The postoperative eye examination showed the graft was centered and clear and the cornea had become transparent. At the 6-week follow-up, the neovascularization had regressed completely, leaving only ghost vessels. At 9 months, the cornea remained clear with only ghost vessels and the uncorrected distance visual acuity was 20/60 (Figure 2).

Figure 2
Figure 2:
Nine months postoperatively, clinical slitlamp photograph shows a clear cornea with complete regression of the neovascularization as well as an attached and well-centered posterior lamella corneal graft.

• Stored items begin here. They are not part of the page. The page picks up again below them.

theorem leaseRenew_keeps {mk : Nat} {sk : State} {s : State} (hk : Keeps mk sk s) (hm : 7627776 &&& mk = 7627776) :
    Keeps mk sk (leaseRenew s) := by
  suffices g : Keeps 7627776 s (leaseRenew s) from hk.trans (g.weaken hm)
  unfold leaseRenew
  with_reducible repeat' first
  | exact Keeps.refl _
  | assumption
  | decide
  | (extract_lets +onlyGivenNames s1; have h1 : Keeps 7627776 s s1 := (by unfold s1; repeat' first | exact Keeps.refl _ | assumption | decide | refine leaseFails_keeps ?_ ?_ | refine sendLease_keeps ?_ ?_ | refine Keeps.ite ?_ ?_ | (fail_if_no_progress refine Keeps.fab' ?_ _ rfl) | (intro _ _) | split | dsimp only); clear_value s1)
  | (extract_lets +onlyGivenNames x1; clear_value x1)
  | refine leaseFails_keeps ?_ ?_
  | refine sendLease_keeps ?_ ?_
  | refine Keeps.ite ?_ ?_
  | (fail_if_no_progress refine Keeps.fab' ?_ _ rfl)
  | (intro _ _)
  | split
  | dsimp only

theorem execLeaseRenew_keeps {mk : Nat} {sk : State} {s : State} (hk : Keeps mk sk s) (hm : 7627776 &&& mk = 7627776) :
    ∃ t', execLeaseRenew s = .next t' ∧ Keeps mk sk t' := by
  suffices g : ∃ t', execLeaseRenew s = .next t' ∧ Keeps 7627776 s t' from g.imp fun _ h => ⟨h.1, hk.trans (h.2.weaken hm)⟩
  refine ⟨_, rfl, ?_⟩
  with_reducible repeat' first
  | exact Keeps.refl _
  | assumption
  | decide
  | refine leaseRenew_keeps ?_ ?_
  | (intro _ _)
  | split
  | dsimp only


theorem takeMsg_keeps {mk : Nat} {sk : State} {s : State} {typ : Nat} {t' : State} {x' : Msg} (hk : Keeps mk sk s) (hm : 262144 &&& mk = 262144)
    (e : takeMsg s typ = some (t', x')) : Keeps mk sk t' := by
  suffices g : Keeps 262144 s t' from hk.trans (g.weaken hm)
  unfold takeMsg at e
  split at e
  · injection e with e
    injection e with e1 e2
    subst e1
    exact Keeps.mgmt' (Keeps.refl s) _ rfl
  · cases e

theorem leaseResp_keeps {mk : Nat} {sk : State} {s : State} (hk : Keeps mk sk s) (hm : 7693312 &&& mk = 7693312) :
    Keeps mk sk (leaseResp s) := by
  suffices g : Keeps 7693312 s (leaseResp s) from hk.trans (g.weaken hm)
  unfold leaseResp
  with_reducible repeat' first
  | exact Keeps.refl _
  | assumption
  | decide
  | (extract_lets +onlyGivenNames q1; have hq1 : Keeps 7693312 s q1.1 := (by unfold q1; repeat' first | exact Keeps.refl _ | assumption | decide | refine leaseFails_keeps ?_ ?_ | refine takeMsg_keeps ?_ ?_ (by assumption) | refine Keeps.ite ?_ ?_ | (fail_if_no_progress refine Keeps.fab' ?_ _ rfl) | (fail_if_no_progress refine Keeps.twin' ?_ _ rfl) | (fail_if_no_progress (refine Keeps.several ?_ (by refine ⟨?_, ?_, ?_, ?_, ?_, ?_, ?_, ?_, ?_, ?_, ?_, ?_, ?_, ?_, ?_, ?_, ?_, ?_, ?_, ?_⟩ <;> first | exact Or.inl rfl | exact Or.inr rfl))) | (intro _ _) | split | dsimp only); clear_value q1)
  | (extract_lets +onlyGivenNames s1; have h1 : Keeps 7693312 s s1 := (by unfold s1; repeat' first | exact Keeps.refl _ | assumption | decide | refine leaseFails_keeps ?_ ?_ | refine takeMsg_keeps ?_ ?_ (by assumption) | refine Keeps.ite ?_ ?_ | (fail_if_no_progress refine Keeps.fab' ?_ _ rfl) | (fail_if_no_progress refine Keeps.twin' ?_ _ rfl) | (fail_if_no_progress (refine Keeps.several ?_ (by refine ⟨?_, ?_, ?_, ?_, ?_, ?_, ?_, ?_, ?_, ?_, ?_, ?_, ?_, ?_, ?_, ?_, ?_, ?_, ?_, ?_⟩ <;> first | exact Or.inl rfl | exact Or.inr rfl))) | (intro _ _) | split | dsimp only); clear_value s1)
  | (extract_lets +onlyGivenNames x1; clear_value x1)
  | refine leaseFails_keeps ?_ ?_
  | refine takeMsg_keeps ?_ ?_ (by assumption)
  | refine Keeps.ite ?_ ?_
  | (fail_if_no_progress refine Keeps.fab' ?_ _ rfl)
  | (fail_if_no_progress refine Keeps.twin' ?_ _ rfl)
  | (fail_if_no_progress (refine Keeps.several ?_ (by refine ⟨?_, ?_, ?_, ?_, ?_, ?_, ?_, ?_, ?_, ?_, ?_, ?_, ?_, ?_, ?_, ?_, ?_, ?_, ?_, ?_⟩ <;> first | exact Or.inl rfl | exact Or.inr rfl)))
  | (intro _ _)
  | split
  | dsimp only

theorem execLeaseResp_keeps {mk : Nat} {sk : State} {s : State} (hk : Keeps mk sk s) (hm : 7693312 &&& mk = 7693312) :
    ∃ t', execLeaseResp s = .next t' ∧ Keeps mk sk t' := by
  suffices g : ∃ t', execLeaseResp s = .next t' ∧ Keeps 7693312 s t' from g.imp fun _ h => ⟨h.1, hk.trans (h.2.weaken hm)⟩
  refine ⟨_, rfl, ?_⟩
  with_reducible repeat' first
  | exact Keeps.refl _
  | assumption
  | decide
  | refine leaseResp_keeps ?_ ?_
  | (intro _ _)
  | split
  | dsimp only

theorem claimResp_keeps {mk : Nat} {sk : State} {s : State} (hk : Keeps mk sk s) (hm : 7696264 &&& mk = 7696264) :
    Keeps mk sk (claimResp s) := by
  suffices g : Keeps 7696264 s (claimResp s) from hk.trans (g.weaken hm)
  unfold claimResp
  with_reducible repeat' first
  | exact Keeps.refl _
  | assumption
  | decide
  | (extract_lets +onlyGivenNames q1; have hq1 : Keeps 7696264 s q1.1 := (by unfold q1; repeat' first | exact Keeps.refl _ | assumption | decide | refine becomeMaster_keeps ?_ ?_ | refine event_keeps ?_ ?_ | refine fencedEntry_keeps ?_ ?_ | refine noteTerm_keeps ?_ ?_ | refine sendFenceNotices_keeps ?_ ?_ | refine takeMsg_keeps ?_ ?_ (by assumption) | refine Keeps.ite ?_ ?_ | (fail_if_no_progress refine Keeps.fab' ?_ _ rfl) | (fail_if_no_progress refine Keeps.twin' ?_ _ rfl) | (fail_if_no_progress (refine Keeps.several ?_ (by refine ⟨?_, ?_, ?_, ?_, ?_, ?_, ?_, ?_, ?_, ?_, ?_, ?_, ?_, ?_, ?_, ?_, ?_, ?_, ?_, ?_⟩ <;> first | exact Or.inl rfl | exact Or.inr rfl))) | (intro _ _) | split | dsimp only); clear_value q1)
  | (extract_lets +onlyGivenNames s1; have h1 : Keeps 7696264 s s1 := (by unfold s1; repeat' first | exact Keeps.refl _ | assumption | decide | refine becomeMaster_keeps ?_ ?_ | refine event_keeps ?_ ?_ | refine fencedEntry_keeps ?_ ?_ | refine noteTerm_keeps ?_ ?_ | refine sendFenceNotices_keeps ?_ ?_ | refine takeMsg_keeps ?_ ?_ (by assumption) | refine Keeps.ite ?_ ?_ | (fail_if_no_progress refine Keeps.fab' ?_ _ rfl) | (fail_if_no_progress refine Keeps.twin' ?_ _ rfl) | (fail_if_no_progress (refine Keeps.several ?_ (by refine ⟨?_, ?_, ?_, ?_, ?_, ?_, ?_, ?_, ?_, ?_, ?_, ?_, ?_, ?_, ?_, ?_, ?_, ?_, ?_, ?_⟩ <;> first | exact Or.inl rfl | exact Or.inr rfl))) | (intro _ _) | split | dsimp only); clear_value s1)
  | (extract_lets +onlyGivenNames x1; clear_value x1)
  | refine becomeMaster_keeps ?_ ?_
  | refine event_keeps ?_ ?_
  | refine fencedEntry_keeps ?_ ?_
  | refine noteTerm_keeps ?_ ?_
  | refine sendFenceNotices_keeps ?_ ?_
  | refine takeMsg_keeps ?_ ?_ (by assumption)
  | refine Keeps.ite ?_ ?_
  | (fail_if_no_progress refine Keeps.fab' ?_ _ rfl)
  | (fail_if_no_progress refine Keeps.twin' ?_ _ rfl)
  | (fail_if_no_progress (refine Keeps.several ?_ (by refine ⟨?_, ?_, ?_, ?_, ?_, ?_, ?_, ?_, ?_, ?_, ?_, ?_, ?_, ?_, ?_, ?_, ?_, ?_, ?_, ?_⟩ <;> first | exact Or.inl rfl | exact Or.inr rfl)))
  | (intro _ _)
  | split
  | dsimp only

theorem execClaimResp_keeps {mk : Nat} {sk : State} {s : State} (hk : Keeps mk sk s) (hm : 7696264 &&& mk = 7696264) :
    ∃ t', execClaimResp s = .next t' ∧ Keeps mk sk t' := by
  suffices g : ∃ t', execClaimResp s = .next t' ∧ Keeps 7696264 s t' from g.imp fun _ h => ⟨h.1, hk.trans (h.2.weaken hm)⟩
  refine ⟨_, rfl, ?_⟩
  with_reducible repeat' first
  | exact Keeps.refl _
  | assumption
  | decide
  | refine claimResp_keeps ?_ ?_
  | (intro _ _)
  | split
  | dsimp only

theorem witnessUnreachableFence_keeps {mk : Nat} {sk : State} {s : State} (hk : Keeps mk sk s) (hm : 7434120 &&& mk = 7434120) :
    Keeps mk sk (witnessUnreachableFence s) := by
  suffices g : Keeps 7434120 s (witnessUnreachableFence s) from hk.trans (g.weaken hm)
  unfold witnessUnreachableFence
  with_reducible repeat' first
  | exact Keeps.refl _
  | assumption
  | decide
  | (extract_lets +onlyGivenNames s1; have h1 : Keeps 7434120 s s1 := (by unfold s1; repeat' first | exact Keeps.refl _ | assumption | decide | refine event_keeps ?_ ?_ | refine fencedEntry_keeps ?_ ?_ | refine Keeps.ite ?_ ?_ | (intro _ _) | split | dsimp only); clear_value s1)
  | (extract_lets +onlyGivenNames x1; clear_value x1)
  | refine event_keeps ?_ ?_
  | refine fencedEntry_keeps ?_ ?_
  | refine Keeps.ite ?_ ?_
  | (intro _ _)
  | split
  | dsimp only

theorem execWitnessUnreachableFence_keeps {mk : Nat} {sk : State} {s : State} (hk : Keeps mk sk s) (hm : 7434120 &&& mk = 7434120) :
    ∃ t', execWitnessUnreachableFence s = .next t' ∧ Keeps mk sk t' := by
  suffices g : ∃ t', execWitnessUnreachableFence s = .next t' ∧ Keeps 7434120 s t' from g.imp fun _ h => ⟨h.1, hk.trans (h.2.weaken hm)⟩
  refine ⟨_, rfl, ?_⟩
  with_reducible repeat' first
  | exact Keeps.refl _
  | assumption
  | decide
  | refine witnessUnreachableFence_keeps ?_ ?_
  | (intro _ _)
  | split
  | dsimp only

theorem memberFenceDeadline_keeps {mk : Nat} {sk : State} {s : State} (hk : Keeps mk sk s) (hm : 7434120 &&& mk = 7434120) :
    Keeps mk sk (memberFenceDeadline s) := by
  suffices g : Keeps 7434120 s (memberFenceDeadline s) from hk.trans (g.weaken hm)
  unfold memberFenceDeadline
  with_reducible repeat' first
  | exact Keeps.refl _
  | assumption
  | decide
  | refine fencedEntry_keeps ?_ ?_
  | refine Keeps.ite ?_ ?_
  | (intro _ _)
  | split
  | dsimp only

theorem execMemberFenceDeadline_keeps {mk : Nat} {sk : State} {s : State} (hk : Keeps mk sk s) (hm : 7434120 &&& mk = 7434120) :
    ∃ t', execMemberFenceDeadline s = .next t' ∧ Keeps mk sk t' := by
  suffices g : ∃ t', execMemberFenceDeadline s = .next t' ∧ Keeps 7434120 s t' from g.imp fun _ h => ⟨h.1, hk.trans (h.2.weaken hm)⟩
  refine ⟨_, rfl, ?_⟩
  with_reducible repeat' first
  | exact Keeps.refl _
  | assumption
  | decide
  | refine memberFenceDeadline_keeps ?_ ?_
  | (intro _ _)
  | split
  | dsimp only

theorem actMasterForce_keeps {mk : Nat} {sk : State} {s : State} (hk : Keeps mk sk s) (hm : 7434120 &&& mk = 7434120) :
    Keeps mk sk (actMasterForce s) := by
  suffices g : Keeps 7434120 s (actMasterForce s) from hk.trans (g.weaken hm)
  unfold actMasterForce
  with_reducible repeat' first
  | exact Keeps.refl _
  | assumption
  | decide
  | (extract_lets +onlyGivenNames s1; have h1 : Keeps 7434120 s s1 := (by unfold s1; repeat' first | exact Keeps.refl _ | assumption | decide | refine becomeMaster_keeps ?_ ?_ | refine event_keeps ?_ ?_ | refine fencedExit_keeps ?_ ?_ | (intro _ _) | split | dsimp only); clear_value s1)
  | (extract_lets +onlyGivenNames x1; clear_value x1)
  | refine becomeMaster_keeps ?_ ?_
  | refine event_keeps ?_ ?_
  | refine fencedExit_keeps ?_ ?_
  | (intro _ _)
  | split
  | dsimp only

theorem execMasterForce_keeps {mk : Nat} {sk : State} {sess : Nat} {value : Nat} {s : State} (hk : Keeps mk sk s) (hm : 7696264 &&& mk = 7696264) :
    ∃ t', execMasterForce sess value s = .next t' ∧ Keeps mk sk t' := by
  suffices g : ∃ t', execMasterForce sess value s = .next t' ∧ Keeps 7696264 s t' from g.imp fun _ h => ⟨h.1, hk.trans (h.2.weaken hm)⟩
  refine ⟨_, rfl, ?_⟩
  with_reducible repeat' first
  | exact Keeps.refl _
  | assumption
  | decide
  | refine actMasterForce_keeps ?_ ?_
  | refine actWrite_keeps ?_ rfl (fun u hu => ?_) (fun u hu => ?_)
  | refine onOne_keeps ?_ (fun u hu => ?_)
  | refine Keeps.ite ?_ ?_
  | simp only [id_eq]
  | (intro _ _)
  | split
  | dsimp only

theorem adoptionReports_keeps {mk : Nat} {sk : State} {s : State} (hk : Keeps mk sk s) (hm : 7368576 &&& mk = 7368576) :
    Keeps mk sk (adoptionReports s) := by
  suffices g : Keeps 7368576 s (adoptionReports s) from hk.trans (g.weaken hm)
  unfold adoptionReports
  with_reducible repeat' first
  | exact Keeps.refl _
  | assumption
  | decide
  | refine memberReport_keeps ?_ ?_
  | refine Keeps.ite ?_ ?_
  | (fail_if_no_progress refine Keeps.fab' ?_ _ rfl)
  | (intro _ _)
  | split
  | dsimp only

/-! ### Pair -/

theorem mirrorRecordReceive_keeps {mk : Nat} {sk : State} {s : State} (hk : Keeps mk sk s) (hm : 7569288 &&& mk = 7569288) :
    Keeps mk sk (mirrorRecordReceive s) := by
  suffices g : Keeps 7569288 s (mirrorRecordReceive s) from hk.trans (g.weaken hm)
  unfold mirrorRecordReceive
  with_reducible repeat' first
  | exact Keeps.refl _
  | assumption
  | decide
  | (extract_lets +onlyGivenNames s1; have h1 : Keeps 7569288 s s1 := (by unfold s1; repeat' first | exact Keeps.refl _ | assumption | decide | refine takeMirror_keeps ?_ ?_ | refine twinDeclare_keeps ?_ ?_ | refine Keeps.ite ?_ ?_ | (intro _ _) | split | dsimp only); clear_value s1)
  | (extract_lets +onlyGivenNames x1; clear_value x1)
  | refine takeMirror_keeps ?_ ?_
  | refine twinDeclare_keeps ?_ ?_
  | refine Keeps.ite ?_ ?_
  | (intro _ _)
  | split
  | dsimp only

theorem twinSilence_keeps {mk : Nat} {sk : State} {s : State} (hk : Keeps mk sk s) (hm : 7696264 &&& mk = 7696264) :
    Keeps mk sk (twinSilence s) := by
  suffices g : Keeps 7696264 s (twinSilence s) from hk.trans (g.weaken hm)
  unfold twinSilence
  with_reducible repeat' first
  | exact Keeps.refl _
  | assumption
  | decide
  | (extract_lets +onlyGivenNames s1; have h1 : Keeps 7696264 s s1 := (by unfold s1; repeat' first | exact Keeps.refl _ | assumption | decide | refine fencedEntry_keeps ?_ ?_ | refine sendClaim_keeps ?_ ?_ | refine twinSplit_keeps ?_ ?_ | refine Keeps.ite ?_ ?_ | (fail_if_no_progress refine Keeps.fab' ?_ _ rfl) | (intro _ _) | split | dsimp only); clear_value s1)
  | (extract_lets +onlyGivenNames x1; clear_value x1)
  | refine fencedEntry_keeps ?_ ?_
  | refine sendClaim_keeps ?_ ?_
  | refine twinSplit_keeps ?_ ?_
  | refine Keeps.ite ?_ ?_
  | (fail_if_no_progress refine Keeps.fab' ?_ _ rfl)
  | (intro _ _)
  | split
  | dsimp only

theorem execTwinSilence_keeps {mk : Nat} {sk : State} {s : State} (hk : Keeps mk sk s) (hm : 7696264 &&& mk = 7696264) :
    ∃ t', execTwinSilence s = .next t' ∧ Keeps mk sk t' := by
  suffices g : ∃ t', execTwinSilence s = .next t' ∧ Keeps 7696264 s t' from g.imp fun _ h => ⟨h.1, hk.trans (h.2.weaken hm)⟩
  refine ⟨_, rfl, ?_⟩
  with_reducible repeat' first
  | exact Keeps.refl _
  | assumption
  | decide
  | refine twinSilence_keeps ?_ ?_
  | (intro _ _)
  | split
  | dsimp only
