theorem vmeCycleEnd_keeps {mk : Nat} {sk : State} {lines : Nat} {s : State} (hk : Keeps mk sk s) (hm : 7502720 &&& mk = 7502720) :
    Keeps mk sk (vmeCycleEnd lines s) := by
  suffices g : Keeps 7502720 s (vmeCycleEnd lines s) from hk.trans (g.weaken hm)
  unfold vmeCycleEnd
  with_reducible repeat' first
  | exact Keeps.refl _
  | assumption
  | decide
  | (extract_lets +onlyGivenNames q1; have hq1 : Keeps 7502720 s q1.1 := (by unfold q1; repeat' first | exact Keeps.refl _ | assumption | decide | refine atomicBeat_keeps ?_ ?_ | refine beat_keeps ?_ ?_ | refine busYield_keeps ?_ ?_ | refine count_keeps ?_ ?_ | refine itemDone_keeps ?_ ?_ | refine setItem_keeps ?_ ?_ | refine Keeps.ite ?_ ?_ | (fail_if_no_progress refine Keeps.dob' ?_ _ rfl) | (intro _ _) | split | dsimp only); clear_value q1)
  | (extract_lets +onlyGivenNames s1; have h1 : Keeps 7502720 s s1 := (by unfold s1; repeat' first | exact Keeps.refl _ | assumption | decide | refine atomicBeat_keeps ?_ ?_ | refine beat_keeps ?_ ?_ | refine busYield_keeps ?_ ?_ | refine count_keeps ?_ ?_ | refine itemDone_keeps ?_ ?_ | refine setItem_keeps ?_ ?_ | refine Keeps.ite ?_ ?_ | (fail_if_no_progress refine Keeps.dob' ?_ _ rfl) | (intro _ _) | split | dsimp only); clear_value s1)
  | (extract_lets +onlyGivenNames x1; clear_value x1)
  | refine atomicBeat_keeps ?_ ?_
  | refine beat_keeps ?_ ?_
  | refine busYield_keeps ?_ ?_
  | refine count_keeps ?_ ?_
  | refine itemDone_keeps ?_ ?_
  | refine setItem_keeps ?_ ?_
  | refine Keeps.ite ?_ ?_
  | (fail_if_no_progress refine Keeps.dob' ?_ _ rfl)
  | (intro _ _)
  | split
  | dsimp only

theorem execVmeCycleEnd_keeps {mk : Nat} {sk : State} {lines : BitVec 64} {s : State} (hk : Keeps mk sk s) (hm : 7502720 &&& mk = 7502720) :
    ∃ t', execVmeCycleEnd lines s = .next t' ∧ Keeps mk sk t' := by
  suffices g : ∃ t', execVmeCycleEnd lines s = .next t' ∧ Keeps 7502720 s t' from g.imp fun _ h => ⟨h.1, hk.trans (h.2.weaken hm)⟩
  refine ⟨_, rfl, ?_⟩
  with_reducible repeat' first
  | exact Keeps.refl _
  | assumption
  | decide
  | refine vmeCycleEnd_keeps ?_ ?_
  | (intro _ _)
  | split
  | dsimp only

theorem iackFails_keeps {mk : Nat} {sk : State} {s : State} {l : Nat} {reason : Nat} (hk : Keeps mk sk s) (hm : 7495680 &&& mk = 7495680) :
    Keeps mk sk (iackFails s l reason) := by
  suffices g : Keeps 7495680 s (iackFails s l reason) from hk.trans (g.weaken hm)
  unfold iackFails
  with_reducible repeat' first
  | exact Keeps.refl _
  | assumption
  | decide
  | refine event_keeps ?_ ?_
  | (fail_if_no_progress refine Keeps.dob' ?_ _ rfl)
  | (intro _ _)
  | split
  | dsimp only

theorem vmeBerr_keeps {mk : Nat} {sk : State} {s : State} (hk : Keeps mk sk s) (hm : 7535488 &&& mk = 7535488) :
    Keeps mk sk (vmeBerr s) := by
  suffices g : Keeps 7535488 s (vmeBerr s) from hk.trans (g.weaken hm)
  unfold vmeBerr
  with_reducible repeat' first
  | exact Keeps.refl _
  | assumption
  | decide
  | refine iackFails_keeps ?_ ?_
  | refine itemFails_keeps ?_ ?_
  | (intro _ _)
  | split
  | dsimp only

theorem execVmeBerr_keeps {mk : Nat} {sk : State} {s : State} (hk : Keeps mk sk s) (hm : 7535488 &&& mk = 7535488) :
    ∃ t', execVmeBerr s = .next t' ∧ Keeps mk sk t' := by
  suffices g : ∃ t', execVmeBerr s = .next t' ∧ Keeps 7535488 s t' from g.imp fun _ h => ⟨h.1, hk.trans (h.2.weaken hm)⟩
  refine ⟨_, rfl, ?_⟩
  with_reducible repeat' first
  | exact Keeps.refl _
  | assumption
  | decide
  | refine vmeBerr_keeps ?_ ?_
  | (intro _ _)
  | split
  | dsimp only

theorem sysconExpiry_keeps {mk : Nat} {sk : State} {s : State} {am : Nat} (hk : Keeps mk sk s) (hm : 7364608 &&& mk = 7364608) :
    Keeps mk sk (sysconExpiry s am) := by
  suffices g : Keeps 7364608 s (sysconExpiry s am) from hk.trans (g.weaken hm)
  unfold sysconExpiry
  with_reducible repeat' first
  | exact Keeps.refl _
  | assumption
  | decide
  | refine event_keeps ?_ ?_
  | refine rateEvent_keeps ?_ rfl (fun u a hu => ?_)
  | refine Keeps.ite ?_ ?_
  | (intro _ _)
  | split
  | dsimp only


theorem dobBusTimerExpiry_keeps {mk : Nat} {sk s : State} (hk : Keeps mk sk s) (hm : 7535488 &&& mk = 7535488) :
    Keeps mk sk (dobBusTimerExpiry s) := by
  suffices g : Keeps 7535488 s (dobBusTimerExpiry s) from hk.trans (g.weaken hm)
  unfold dobBusTimerExpiry
  extract_lets +onlyGivenNames past own
  have ho : ∀ t, own = some t → Keeps 7535488 s t := by
    unfold own
    intro t e
    split at e
    · split at e
      · injection e with e
        subst e
        exact itemFails_keeps (sysconExpiry_keeps (count_keeps (Keeps.refl s) (by decide)) (by decide)) (by decide)
      · cases e
    · cases e
  clear_value own past
  split
  · exact ho _ rfl
  · split
    · exact Keeps.ite (iackFails_keeps (count_keeps (Keeps.refl s) (by decide)) (by decide)) (Keeps.refl s)
    · exact Keeps.ite (inBerr_keeps (sysconExpiry_keeps (count_keeps (Keeps.refl s) (by decide)) (by decide)) (by decide)) (Keeps.refl s)
    · exact Keeps.ite (emit_keeps (sysconExpiry_keeps (count_keeps (Keeps.dob' (Keeps.refl s) _ rfl) (by decide)) (by decide))) (Keeps.refl s)
    · split
      · exact Keeps.ite (itemFails_keeps (count_keeps (Keeps.refl s) (by decide)) (by decide)) (Keeps.refl s)
      · exact Keeps.refl s

theorem lockBackoff_keeps {mk : Nat} {sk : State} {s : State} (hk : Keeps mk sk s) (hm : 7495680 &&& mk = 7495680) :
    Keeps mk sk (lockBackoff s) := by
  suffices g : Keeps 7495680 s (lockBackoff s) from hk.trans (g.weaken hm)
  unfold lockBackoff
  with_reducible repeat' first
  | exact Keeps.refl _
  | assumption
  | decide
  | (extract_lets +onlyGivenNames s1; have h1 : Keeps 7495680 s s1 := (by unfold s1; repeat' first | exact Keeps.refl _ | assumption | decide | refine count_keeps ?_ ?_ | refine eventIn_keeps ?_ ?_ | refine Keeps.ite ?_ ?_ | (fail_if_no_progress refine Keeps.dob' ?_ _ rfl) | (intro _ _) | split | dsimp only); clear_value s1)
  | (extract_lets +onlyGivenNames x1; clear_value x1)
  | refine count_keeps ?_ ?_
  | refine eventIn_keeps ?_ ?_
  | refine Keeps.ite ?_ ?_
  | (fail_if_no_progress refine Keeps.dob' ?_ _ rfl)
  | (intro _ _)
  | split
  | dsimp only

theorem execLockBackoff_keeps {mk : Nat} {sk : State} {s : State} (hk : Keeps mk sk s) (hm : 7495680 &&& mk = 7495680) :
    ∃ t', execLockBackoff s = .next t' ∧ Keeps mk sk t' := by
  suffices g : ∃ t', execLockBackoff s = .next t' ∧ Keeps 7495680 s t' from g.imp fun _ h => ⟨h.1, hk.trans (h.2.weaken hm)⟩
  refine ⟨_, rfl, ?_⟩
  with_reducible repeat' first
  | exact Keeps.refl _
  | assumption
  | decide
  | refine lockBackoff_keeps ?_ ?_
  | (intro _ _)
  | split
  | dsimp only

theorem unlockMessage_keeps {mk : Nat} {sk : State} {v : Nat} {s : State} (hk : Keeps mk sk s) (hm : 131072 &&& mk = 131072) :
    Keeps mk sk (unlockMessage v s) := by
  suffices g : Keeps 131072 s (unlockMessage v s) from hk.trans (g.weaken hm)
  unfold unlockMessage
  with_reducible repeat' first
  | exact Keeps.refl _
  | assumption
  | decide
  | refine busYield_keeps ?_ ?_
  | refine Keeps.ite ?_ ?_
  | (fail_if_no_progress refine Keeps.dob' ?_ _ rfl)
  | (intro _ _)
  | split
  | dsimp only

theorem execUnlockMessage_keeps {mk : Nat} {sk : State} {v : Vs} {s : State} (hk : Keeps mk sk s) (hm : 131072 &&& mk = 131072) :
    ∃ t', execUnlockMessage v s = .next t' ∧ Keeps mk sk t' := by
  suffices g : ∃ t', execUnlockMessage v s = .next t' ∧ Keeps 131072 s t' from g.imp fun _ h => ⟨h.1, hk.trans (h.2.weaken hm)⟩
  refine ⟨_, rfl, ?_⟩
  with_reducible repeat' first
  | exact Keeps.refl _
  | assumption
  | decide
  | refine unlockMessage_keeps ?_ ?_
  | (intro _ _)
  | split
  | dsimp only

theorem busRequestPending_keeps {mk : Nat} {sk : State} {s : State} (hk : Keeps mk sk s) (hm : 131072 &&& mk = 131072) :
    Keeps mk sk (busRequestPending s) := by
  suffices g : Keeps 131072 s (busRequestPending s) from hk.trans (g.weaken hm)
  unfold busRequestPending
  with_reducible repeat' first
  | exact Keeps.refl _
  | assumption
  | decide
  | refine Keeps.ite ?_ ?_
  | (fail_if_no_progress refine Keeps.dob' ?_ _ rfl)
  | (intro _ _)
  | split
  | dsimp only

theorem execBusRequestPending_keeps {mk : Nat} {sk : State} {s : State} (hk : Keeps mk sk s) (hm : 131072 &&& mk = 131072) :
    ∃ t', execBusRequestPending s = .next t' ∧ Keeps mk sk t' := by
  suffices g : ∃ t', execBusRequestPending s = .next t' ∧ Keeps 131072 s t' from g.imp fun _ h => ⟨h.1, hk.trans (h.2.weaken hm)⟩
  refine ⟨_, rfl, ?_⟩
  with_reducible repeat' first
  | exact Keeps.refl _
  | assumption
  | decide
  | refine busRequestPending_keeps ?_ ?_
  | (intro _ _)
  | split
  | dsimp only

We report a case of complete regression of severe corneal neovascularization at 6 weeks following a successful triple procedure of phacoemulsification, IOL implantation, and DSAEK. Corneal neovascularization is considered a relative contraindication to PKP because it significantly increases the risk for graft rejection and graft failure as a result of the violation of the local corneal immune privilege. In a recent meta-analysis of 24 000 PKP cases, the overall risk ratio for graft failure due to corneal neovascularization was 1.32, whereas the overall risk factor for graft rejection was 2.07.2 Many approaches to eliminate or reduce corneal neovascularization have been investigated, including anti-vascular endothelial growth factor (VEGF) antibodies given in ophthalmic drops or injected subconjunctivally, light argon laser applications to deep stromal vessels, scraping the corneal epithelium and scleral feeding vessels, and photodynamic therapy. All have had limited, if any, success.1,2–5 Unlike PKP, inner lamellar corneal transplantation, such as DSAEK, may be considered in some corneal neovascularization cases because only the inner corneal lamella is transplanted; ie, there is minimal disturbance to the outer vascularized anterior lamella.

Our patient’s corneal neovascularization was probably the result of chronic corneal edema and chronic inflammation, which resulted in increased stimulation for the development of corneal neovascularization. The successful DSAEK procedure restored the endothelial pump mechanism and dehydrated the edematous cornea, reducing the chronic inflammation and leading to regression of the corneal neovascularization.

In conclusion, despite the increased risk for graft rejection, we suggest that posterior lamellar corneal transplantation such as DSAEK be considered in cases of severe corneal neovascularization. Our patient had a triple procedure without adjuvant use of anti-VEGF, laser, or antimetabolites, and the corneal neovascularization completely regressed. The visual acuity improved from light perception to 20/60 within 6 weeks. It is important to emphasize that DSAEK has the potential to regress corneal neovascularization only in cases in which endothelial dysfunction is the underlying cause of the neovascularization. It will not work in other cases of failed cornea and neovascularization. Further research is necessary to assess the benefits of posterior lamellar corneal transplantation in patients with severe corneal neovascularization.